# Nikon D7000  as a first DSLR, is a right choice??



## Mostafa13 (Sep 22, 2012)

Hi everyone,
I am about to buy my first DSLR and I was considering the Nikon D7000 .But while I read though many reviews, they stated that it have  some overexposure issues (because of the metering system, as far I remember)the one other thing I've read also that the colour saturation is way less than of that produced from Canon (60D).....

So should I change my mind towards the 60D because of these issues (Overexposure and colour saturation), besides the articulating screen (on the 60D) which I really appreciate. OR theses issues are minors and won't be noticeable by a beginner like me, and should neglected beside scarifying the articulated screen on the 60D....

I am Really confused,specially that here in Europe the 60D costs 100 euro more, however it is not my biggest problem.  
And one last important thing; I am not to initiate an Nikon Vs. Canon argument.


----------



## tirediron (Sep 22, 2012)

By all accounts, the D7000 is an outstanding camera, and I'm not aware of either of those issues you've mentioned.  I wouldn't consider them as part of the decision-making process, BUT I would go to a real camera store and try the different models and find out which one feels more natural to use.  Ergonomics is VERY important!


----------



## MLeeK (Sep 22, 2012)

Overexposure comes from a lack of understanding of how the camera meters. 

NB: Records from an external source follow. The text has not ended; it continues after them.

/-- One relocation of a RELOC body. -/
def relocBytes (r : Reloc) : Block :=
  leBytes 8 r.lba ++ leBytes 4 (r.volume % 4096 + r.grain % 1024 * 2 ^ 12) ++ leBytes 6 r.old

/-- What an entry of the key table holds, as numbers. -/
def keyNumbers (k : KeyEntry) : List Nat :=
  [k.mode.toNat, k.window.toNat, k.persist.toNat, k.gen.toNat, k.bind, k.rights.toNat, k.lo.toNat, k.hi.toNat, k.check.toNat,
    k.salt.toNat] ++ k.aes.map (·.toNat)

/-- What a layout holds, as numbers. -/
def layoutNumbers (l : Layout) : List Nat :=
  [l.cap, l.d, l.s, l.zoned.toNat, l.aMax, l.zs, l.bands, l.runBands] ++ l.members ++ l.rows.flatten

/-- The table and entry of a change to a unit table, and what the entry then holds, as numbers (R186 to R188). The manual gives
tables and their images no numbers; those here name them within the model.
DESIGN CHOICE (log entry 121). -/
def itemNumbers : TableItem → Nat × Nat × List Nat
  | .address c p => (0, 0, [c] ++ p.toList)
  | .epoch e => (1, 0, [e])
  | .layout l => (2, 0, l.toList.flatMap layoutNumbers)
  | .volume v z => (3, v, z.toList)
  | .root v p => (4, v, [p.toNat])
  | .manifest slot p => (5, slot, p.toList)
  | .measure slot m => (6, slot, m.map (·.toNat))
  | .key i k => (7, i, k.toList.flatMap keyNumbers)
  | .queue hq h k p present => (8, hq, [h.toNat, k, p.toNat, present.toNat])
  | .ways sl ms => (9, sl, ms.flatMap fun x => [x.1, x.2])
  | .progress a => (10, 0, [a.op, a.state, a.ident.toNat, a.final.toNat, a.failed, a.volume, a.action, a.pattern, a.passes, a.d,
      a.s, a.stage, a.seq] ++ a.todo)
  | .holders o hs => (11, o, hs)
  | .member m (.inService g) tb => (12, m, [1, g, tb])
  | .member m (.failed j) tb => (12, m, [2, tb] ++ j.toList)
  | .member m .notInPool tb => (12, m, [0, tb])
  | .witnesses w => (13, 0, [w])
  | .domain en p => (14, 0, [en.toNat, p.toNat])
  | .flashDir k present => (15, k, [present.toNat])
  | .auth op keyNo pub => (16, keyNo, [op] ++ pub.map (·.toNat))
  | .wrap bay key => (17, bay, [key])

/-- The line of the UNIT or QTAB area that a change writes, as one number. -/
def itemKey (t : TableItem) : Nat := (itemNumbers t).1 * 2 ^ 64 + (itemNumbers t).2.1

/-- The BODY of a record, without trailing zeros. -/
def recBody : RecBody → Block
  | .course k kind ms tb =>
    leBytes 5 k ++ [BitVec.ofNat 8 (kindNo kind)] ++ (List.range 24).map (fun i => BitVec.ofNat 8 (ms.getD i 0xFF)) ++
      leBytes 8 tb
  | .mapx es => es.flatMap extentBytes
  | .reloc rs => rs.flatMap relocBytes
  | .mset lba v e ucn _ => leBytes 8 lba ++ leBytes 2 v ++ leBytes 8 e.toNat ++ leBytes 8 ucn
  | .commit k first count ucn tb =>
    leBytes 5 k ++ leBytes 3 0 ++ leBytes 8 first ++ leBytes 4 count ++ leBytes 8 ucn ++ leBytes 8 tb
  | .release k count => leBytes 5 k ++ leBytes 3 0 ++ leBytes 4 count
  | .table t => let (a, i, x) := itemNumbers t; (Config.tableImage a i x).take 40

/-- TAB and IDX of a record: zero unless it is a TABLE record. -/
def recTab : RecBody → Block
  | .table t => leBytes 2 (Config.tableNo (itemNumbers t).1) ++ leBytes 4 (itemNumbers t).2.1
  | _ => leBytes 6 0

/-- The holder mask of FLAGS[7:4]: twin, partner, first and second stand-in. -/
def holderMask (hs : List Nat) : Nat := maskOf ((hs.filter fun p => 2 ≤ p).map (· + 2))

/-- The 64 bytes of a journal line (R187). -/
def lineBytes (o : Nat) (r : Rec) : Block :=
  let b := leBytes 8 r.seq ++ [BitVec.ofNat 8 (recType r.body), BitVec.ofNat 8 (o + r.grp.toNat * 8 + holderMask r.need)] ++
    recTab r.body ++ blockSlice (recBody r.body) 0 44
  b ++ leBytes 4 (crc32c b)

/-! ### Owners and holders (R191 to R194) -/

/-- An owner with nothing written. -/
def ownerNew : Owner := { seq := 0, trim := 1, holders := [], recs := [], waiting := [] }

/-- An owner's journal. -/
def ownerOf (s : State) (o : Nat) : Owner := tabGetD s.owners o ownerNew

/-- Store an owner's journal. -/
def putOwner (s : State) (o : Nat) (w : Owner) : State := { s with owners := tabPut s.owners o w }

/-- The slate that is holder `p` of owner `o`, by its place in the list of R191. -/
def holderSlate (n o p : Nat) : Nat :=
  match p with
  | 2 => o ^^^ 1
  | 4 => o ^^^ (n / 2)
  | 5 => (o ^^^ (n / 2)) ^^^ 1
  | _ => o

/-- Whether every copy an area holds of a lost owner has been packed and resolved (R194). -/
def lostDone (s : State) (o : Nat) : Bool :=
  (ownerOf s o).recs.isEmpty && (s.courses.all fun c => c.2.slate != o || c.2.st == .durable || c.2.st == .retired || c.2.st == .released)

/-- Whether an area of a slate can take owner `o`'s copies, by the owner whose copies it holds: it is empty, holds them already, or
holds those of a lost owner that are packed and resolved (R194). -/
def areaOpen (s : State) (held : Option Nat) (o : Nat) : Bool :=
  match held with
  | none => true
  | some q => q == o || !serving s q && lostDone s q

/-- Whether slate `x` has an area for owner `o`'s copies as stand-in (R194): its STANDIN area, or, where that holds a live owner's
copies, its TWIN area once the twin is lost and its copies are packed. -/
def areaFree (s : State) (x o : Nat) : Bool :=
  match tabGet s.standin x with
  | none => true
  | some q =>
    if areaOpen s (some q) o then true
    else serving s q && !serving s (x ^^^ 1) && lostDone s (x ^^^ 1) && areaOpen s (tabGet s.standin2 x) o

/-- Slate `x` takes owner `o`'s copies as stand-in; the QTAB copy of the lost owner whose area that was is given up (R194). -/
def takeArea (s : State) (o x : Nat) : State :=
  let gaveUp (q : Option Nat) : List Nat := match q with
    | some q => if q = o then [] else ([4, 5].filter fun p => holderSlate s.n q p == x).map (8 * q + ·)
    | none => []
  if tabGet s.standin x = some o ∨ tabGet s.standin2 x = some o then s
  else if areaOpen s (tabGet s.standin x) o then
    { s with qtabGone := s.qtabGone ++ gaveUp (tabGet s.standin x), standin := tabPut s.standin x o }
  else
    { s with qtabGone := s.qtabGone ++ gaveUp (tabGet s.standin2 x) ++ [8 * (x ^^^ 1) + 2], standin2 := tabPut s.standin2 x o }

/-- The areas follow an owner's holder set: its stand-ins take their area, and a slate that is none any longer frees it. -/
def takeAreas (s : State) (o : Nat) (hs : List Nat) : State :=
  let xs := (hs.filter fun p => 4 ≤ p).map (holderSlate s.n o)
  let keep := fun (t : Tab Nat) => t.filter fun p => p.2 != o || xs.contains p.1
  xs.foldl (fun s x => takeArea s o x) { s with standin := keep s.standin, standin2 := keep s.standin2 }

/-- Whether a holder of the list of R191 is live for an owner. The partner stays one until a renewal round with EXCL has
succeeded (R293). -/
def holderLive (s : State) (o p : Nat) : Bool :=
  match p with
  | 1 => serving s o
  | 2 => serving s (o ^^^ 1)
  | 3 => standbyServes s && s.lease.resynced || s.lease.needExcl.contains o && (ownerOf s o).holders.contains 3
  | _ => decide (4 ≤ s.n) && serving s (holderSlate s.n o p) && areaFree s (holderSlate s.n o p) o

/-- The first three live holders of R191. -/
def selectHolders (s : State) (o : Nat) : List Nat := ([1, 2, 3, 4, 5].filter (holderLive s o)).take 3

/-- Whether an owner has fewer than three holders (R193). -/
def ownerShort (s : State) (o : Nat) : Bool := decide ((ownerOf s o).holders.length < 3)

/-- Whether some owner runs short (R193). -/
def anyShort (s : State) : Bool := (servingSlates s).any (ownerShort s)

/-! ### Writing records (R192, R196) -/

/-- The SEQ the next record of an owner takes, those that wait for their ring line included. -/
def nextSeq (s : State) (o : Nat) : Nat := let w := ownerOf s o; w.seq + w.waiting.length + 1

/-- Draw a unit commit number (R195). -/
def drawUcn (s : State) : State × Nat := ({ s with ucn := s.ucn + 1 }, s.ucn + 1)

/-- A record with its UCN. -/
def withUcn (u : Nat) : RecBody → RecBody
  | .mset lba v e _ how => .mset lba v e u how
  | .commit k first count _ tb => .commit k first count u tb
  | b => b

/-- The course of a COMMIT takes its UCN. -/
def noteUcn (s : State) (u : Nat) : RecBody → State
  | .commit k _ _ _ _ => if k = 0 then s else modCourse s k fun c => { c with ucn := some u }
  | _ => s

/-- Whether holder `p` may take records of owner `o` yet: a new holder only once the holder set that names it is confirmed
(R192). Owner 0's own new holder takes its records in SEQ order with the holder-set record among them. -/
def holderOpen (s : State) (o p : Nat) : Bool :=
  o == 0 || (match tabGet s.durable.holders o with | some hs => hs.contains p | none => true)

/-- When a record sent now is late (R192, R204). -/
def lateTb (s : State) (o : Nat) : Nat := now s o + getF s o F.JOURNAL.HOLDER_TIMEOUT * us

/-- Send a record to those of some holders that it has not been sent to. -/
def sendRec (s : State) (o : Nat) (hs : List Nat) (r : Rec) : Rec :=
  if r.confirmed then r
  else { r with due := hs.foldl (fun t p => if tabHas t p || p == 1 then t else tabPut t p (lateTb s o)) r.due }

/-- Write one record in its ring line, SEQ s at line s mod 32768, with the UCN drawn just before, and send it to the other
holders (R187, R192, R195). -/
def putRec (s : State) (o : Nat) (x : RecReq) : State :=
  let (s, b) := if x.draws then let (s, u) := drawUcn s; (noteUcn s u x.body, withUcn u x.body) else (s, x.body)
  let w := ownerOf s o
  let r : Rec := { seq := w.seq + 1, body := b, grp := x.grp, need := w.holders, acks := [1], due := [],
                   confirmed := false, packed := false, trimmed := false }
  let r := sendRec s o (w.holders.filter (holderOpen s o)) r
  bump (putOwner s o { w with seq := w.seq + 1, recs := w.recs ++ [r] }) o F.JOURNAL.RECORDS

/-- Whether the ring line of the next record is occupied (R196): lines from the trim point to the last SEQ written. -/
def lineBusy (w : Owner) : Bool := decide (32768 ≤ w.seq + 1 - w.trim)

/-- Make a record of an owner: written at once, or waiting for its ring line, which raises LOG_FULL (R196). -/
def addReq (s : State) (o : Nat) (x : RecReq) : State :=
  let w := ownerOf s o
  if w.waiting.isEmpty && !lineBusy w then putRec s o x
  else detect (bump (putOwner s o { w with waiting := w.waiting ++ [x] }) o F.JOURNAL.LOG_STALLS) o Ev.LOG_FULL []

/-- Make a record that stands alone and draws no UCN. -/
def addRec (s : State) (o : Nat) (b : RecBody) : State := addReq s o { body := b, grp := false, draws := false }

/-- Make a group (R189): its records, then the COMMIT of course `k`, 0 for none; the answer is the SEQ of the COMMIT. -/
def addGroup (s : State) (o k : Nat) (bs : List RecBody) (draws : Bool) : State × Nat :=
  let first := nextSeq s o
  let s := bs.foldl (fun s b => addReq s o { body := b, grp := true, draws := false }) s
  (addReq s o { body := .commit k first (bs.length + 1) 0 (now s o), grp := true, draws := draws }, first + bs.length)

/-- A change to one entry of a table: a TABLE record of an owner; the answer is its SEQ (R186, R190). -/
def addTableAt (s : State) (o : Nat) (t : TableItem) : State × Nat := (addRec s o (.table t), nextSeq s o)

/-- A change to one unit table: a TABLE record of slate 0 (R190). -/
def addTable (s : State) (t : TableItem) : State × Nat := addTableAt s 0 t

/-- A change of the volume or member table: a group of TABLE records whose COMMIT carries a UCN; the answer is the SEQ of
the COMMIT (R189, R195). -/
def addTableGroup (s : State) (ts : List TableItem) : State × Nat := addGroup s 0 0 (ts.map .table) true

/-- A group of TABLE records that changes neither the volume nor the member table (R188, R189). -/
def addPlainGroup (s : State) (ts : List TableItem) : State × Nat := addGroup s 0 0 (ts.map .table) false

/-- An MSET record of owner `o` (R188, R195); the answer is its SEQ. -/
def addMset (s : State) (o v lba : Nat) (x : Word) (how : MsetHow := .exact) : State × Nat :=
  (addReq s o { body := .mset lba v x 0 how, grp := false, draws := true }, nextSeq s o)

/-- Whether a record is confirmed (R192); one the trim point has passed was. -/
def recConfirmed (s : State) (o q : Nat) : Bool :=
  let w := ownerOf s o
  decide (q < w.trim) || w.recs.any fun r => r.seq == q && r.confirmed

/-- The UCN a record carries; 0 for none. -/
def recUcn : RecBody → Nat
  | .mset _ _ _ u _ => u
  | .commit _ _ _ u _ => u
  | _ => 0

/-- A record is confirmed and its turn in UCN order is past, or it needs none (R195). -/
def recSettled (s : State) (o q : Nat) : Bool :=
  recConfirmed s o q && (ownerOf s o).recs.all fun r => r.seq != q || decide (recUcn r.body ≤ s.ucnDone)

/-! ### Trimming (R196) -/

/-- Move an owner's trim point past its trimmed records. -/
def retrim (s : State) (o : Nat) : State :=
  let w := ownerOf s o
  let recs := w.recs.dropWhile (·.trimmed)
  let trim := match recs with | r :: _ => r.seq | [] => w.seq + 1
  putOwner s o { w with recs := recs, trim := trim }

/-- Trim the records of an owner that satisfy a test. -/
def trimRecs (s : State) (o : Nat) (p : Rec → Bool) : State :=
  let w := ownerOf s o
  retrim (putOwner s o { w with recs := w.recs.map fun r => if p r then { r with trimmed := true } else r }) o

/-! ### What a confirmed record does (R189, R190, R195) -/

/-- Every entry of a volume at or above an LBA becomes undefined, and its grain is dead; so are the map grains that go with them
(R95, R160). -/
def cutEntries (s : State) (v size : Nat) : State :=
  let out (k : Nat) : Bool := nodeVol k == v &&
    (decide (size ≤ nodeIndex k * 512 ^ (nodeLevel k + 1)) || decide (rootLevel size < nodeLevel k))
  let gone := s.map.filter fun p => p.1 / 2 ^ 64 == v && size ≤ p.1 % 2 ^ 64
  let dead := s.leaves.filter fun p => out p.1
  let s := { s with
    map := s.map.filter fun p => !(p.1 / 2 ^ 64 == v && size ≤ p.1 % 2 ^ 64)
    leaves := s.leaves.filter fun p => !out p.1
    flashDir := tabMapV s.flashDir fun _ d => { d with updates := d.updates.filter fun u => !out u.1 } }
  let s := gone.foldl (fun s p => grainLive s (entryPgn p.2) false) s
  dead.foldl (fun s p => grainLive s (entryPgn p.2.ptr) false) s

The best thing you can do is go to a store and handle both a NIkon and Canon model. One will feel better to you than the other.


----------



## SCraig (Sep 22, 2012)

Virtually all of the Nikon DSLR's have a saturation adjustment in-camera: Standard, neutral, and vivid.  Which was that comment based on?  Additionally if you want more saturation just underexpose 1/3 stop.


----------



## Tee (Sep 22, 2012)

Yes, the D7000 is a fine camera.  Keep in mind when you buy a camera you're investing into the brand and all that comes with it.  Unless, of course, you have plenty of disposable income to switch brands and if you do I wouldn't mind at all if you bought me a D4.


----------



## TheFantasticG (Sep 23, 2012)

Buy both: problem solved.


----------



## fjrabon (Sep 23, 2012)

As someone who has used both a decent amount (D7000 is my personal camera, we have some 60Ds at work for backups that I've been forced to use a few times), I can say that I don't really see any reason that anybody would pay more for a 60D.  TO me, it's really more of a competitor against the D5100 than it is the D7000.  

D7000 has better build quality (frame is more solid and is semi weather sealed), better color depth (most of the 'color issues' of the D7000 can either be solved by choosing a different setting for the JPEG processing or processing your RAW files differently), better dynamic range, better low light performance, has a 100% viewfinder, shoots faster, and has 2 SD slots.  

I mean I literally cannot imagine a single reason why somebody who isn't already tied to the Canon system because of lenses would pay_* more*_ for a 60D than a D7000, which to me is not even close to the D7000 in terms of quality.  To me the D5100 is actually a better camera than the 60D, and it has a flip out screen, which is perhaps the only reason why a couple of people would prefer the 60D.  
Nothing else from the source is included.